By the mid-1960s, technological advances made it possible for video broadcasts to be sent across the country in ways they hadn’t before, using satellites and microwaves. The company at the forefront of this was the TelePrompTer company, known for creating the teleprompter display device. By this point, the company had invested in cable and satellite television seeking to expand the video market. They developed a method that would broadcast by satellite, live video to movie theaters across the country. One of the early events to do this was the Indianapolis 500 in 1964. After a few successful years at Indy, the offer was extended to NASCAR tracks. However, track owners were concerned it would hurt ticket sales to have people see the event from afar.
“I had first crack at it,” Darlington President Bob Colvin said, “but it would have killed me. All of our fans come mainly from the southeast. They come to Darlington entirely for the race. What else do we have here except some cotton fields. But at Daytona you have all the tourists coming in to draw from.” Bill France welcomed the opportunity to allow fans on the other side of the country to see the Daytona 500, and get their money too. So for 1967, France allowed TelePrompTer to broadcast the race in a closed circuit setting. No commercials, all of the action.
To prepare for the broadcast, Daytona greatly expanded its facilities. Not fearing a loss of spectators, the speedway installed nearly 7,000 new seats and enlarged its broadcast booth. To lead the broadcast, veteran speedway announcer Bob Montgomery was recruited. Acting as color commentator alongside him was two-time Cup champion, Ned Jarrett while Chris Economaki gave reports from the pits. In 1967, twelve cameras were set up to capture the action, installed on platforms, remote operated ones, and one on a cherry picker near pit lane. To protect ticket sales at the track, the broadcast was blacked out in Florida and only one venue was allowed to show the race in Georgia and South Carolina.

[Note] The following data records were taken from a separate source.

-- ==== Sys2Proof/Machine/Tasks.lean ====
section
/-! DEFINITION. Tasks: dispatch and its stages (R105), task starts, scratchpad rows of simmer work, stripe checkpoints (R415) and what a
frond gives up with a task. -/

namespace Sys2Proof.Machine

/-! ### Fault records (R111) -/

/-- A fault enters the frond's fault record, or sets OVERRUN while one is held. -/
def State.recordFault (s : State) (f : Nat) (code : BitVec 16) (phase queue index variant : Nat) : State :=
  let x := s.frond f
  if x.faultValid then s.setFrond f { x with faultOverrun := true }
  else s.setFrond f
    { x with
      faultValid := true, faultCode := code, faultPhase := BitVec.ofNat 2 phase, faultQueue := BitVec.ofNat 4 queue,
      faultIndex := BitVec.ofNat 16 index, faultVariant := BitVec.ofNat 6 variant, faultDtb := s.dtb }

/-- The context is under the BV6 policy (R282). -/
def State.bv6 (s : State) (c : Nat) : Bool := bitOf (s.ctx c).mode 1

/-! ### Stages 1 to 3 of dispatch (R105) -/

/-- KIND of the variants: 0 NORMAL, 1 ROW, 2 LITE, 3 LITE_ROW. -/
def kindOf (lite row : Bool) : BitVec 2 := BitVec.ofNat 2 (2 * b2n lite + b2n row)

/-- The bucket of dimension d: the one BUCKET_FIX selects when the extent fits it, else the smallest at or above the extent. -/
def pickBucket (t : TaskImage) (fix : BitVec 16) (exts : List (BitVec 16)) (d : Nat) : Option Nat :=
  let sizes := (t.sizesOf d).map BitVec.toNat
  let ext := (exts.getD d 0).toNat
  let b := fieldOf fix (4 * d + 3) (4 * d)
  if b ≠ 0 ∧ ((sizes[b - 1]?).map (fun z => decide (ext ≤ z))).getD false then some (b - 1)
  else sizes.findIdx? (fun z => decide (ext ≤ z))

/-- The variant entry of a kind for actual extents, or the dispatch fault. -/
def selectVariant (t : TaskImage) (fix : BitVec 16) (kind : BitVec 2) (exts : List (BitVec 16)) : Except (BitVec 16) Nat :=
  match allSome ((List.range t.ndyn.toNat).map (fun d => pickBucket t fix exts d)) with
  | none => .error stShapeOver
  | some bs =>
    match t.variants.findIdx? (fun v => decide (v.kind = kind) && bs.zipIdx.all (fun p => decide (v.bucket p.2 = p.1))) with
    | none => .error stVariantMissing
    | some i => .ok i

/-- HBM bytes of a bound image from an offset. -/
def State.imageRead (s : State) (b : Bound) (off n : Nat) : List Byte := s.hbmRead (b.addr.toNat + off) n

/-- Some frond of the set is on its row-mode fall-back. -/
def State.anyRow (s : State) (c : Nat) : Bool := (s.setOf c).any (fun f => (s.frond f).rowOnly)

/-- Words of the halo buffer that an image of context c may use on every frond of a set: for live work the SE_BYTES it declares, for simmer work what
the live streams leave (R73, log 27). -/
def State.seRoom (s : State) (c : Nat) (t : TaskImage) (mask : BitVec 256) : Nat :=
  if liveCtx c then min 65536 (t.seBytes.toNat / 4) else ((bitsOf mask).map (fun f => (262144 - s.seDeclared f) / 4)).foldl min 65536

/-- What the image check of context c on a set goes by; a live context's work always runs on fronds that carry live streams. -/
def State.checkFor (s : State) (c : Nat) (t : TaskImage) (mask : BitVec 256) : CheckFor :=
  { live := liveCtx c, divided := liveCtx c || (bitsOf mask).any s.divided, halo := s.seRoom c t mask }

/-- Stage 4, once an image and set: the fault and its command index, if the check fails (R106). -/
def State.imageFault (s : State) (c : Nat) (b : Bound) : Option (BitVec 16 × Nat) :=
  if (s.ctx c).checked then none else checkImage b.image (s.checkFor c b.image b.mask) (s.imageRead b)

/-! ### Starting a task (R88, R138, R280) -/

/-- Task number m is later than r (R280). -/
def laterTask (m r : BitVec 16) : Bool := decide (1 ≤ (m - r).toNat) && decide ((m - r).toNat ≤ 32767)

/-- The next task number of a frond set. -/
def State.nextTask (s : State) (mask : BitVec 256) : BitVec 16 × State :=
  let n := ((s.lsch.taskNos.find? (fun p => decide (p.1 = mask))).map Prod.snd).getD 0 + 1
  (n, { s with lsch := { s.lsch with taskNos := (mask, n) :: s.lsch.taskNos.filter (fun p => decide (p.1 ≠ mask)) } })

/-- A task boundary of a frond: an accepted CACHE_STEPS value applies and every line is invalidated (R144). -/
def State.taskBoundary (s : State) (f : Nat) : State :=
  let x := s.frond f
  if x.cachePending then s.setFrond f { x with cacheActive := x.cacheSteps, cache := [], cachePending := false } else s

/-- Held increments of a share that carry a task's number (R280). -/
def State.heldFor (s : State) (f : Nat) (live : Bool) (taskNo : BitVec 16) : List HeldInc :=
  (s.frond f).heldIncs.filter (fun h => semShare (s.divided f) live h.sem.toNat && decide (h.task = taskNo))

Overall, the closed circuit broadcast was a success. An estimated 500,000 fans across the United States and Canada at 100 venues saw Mario Andretti win the Daytona 500. At the one location in South Carolina, a crowd of 3,400 people packed the Spartanburg Memorial Auditorium to watch the event. The black and white video was praised for its high quality.
However, problems with this format became harder to ignore by the late 1960s. In 1969, Bill France said that it cost $40,000 (over $250,000 in today’s money) to broadcast the race, as a result, ticket prices were driven up at movie theaters. By 1970, ticket prices were $8 each ($50 in today’s money.) 1970 was also the first year the race was broadcast in color. In 1971, A.J. Foyt’s Wood Brothers owned Mercury was sponsored by TelePrompTer in several Cup races. Incidentally, 1971 was the fifth and final year the Daytona 500 was shown on closed circuit broadcast. By that point, ABC was airing live parts of races and highlights of others. While TelePrompTer was a complete race, ABC’s Wide World of Sports was just good enough to serve as television provider.
As with a lot of old sports broadcasts, footage from the TelePrompTer broadcasts has never been found. Perhaps that is the reason why this production is rarely mentioned. But the act of bringing the country a live broadcast was an important step in growing the Daytona 500 and its legacy remains seen today.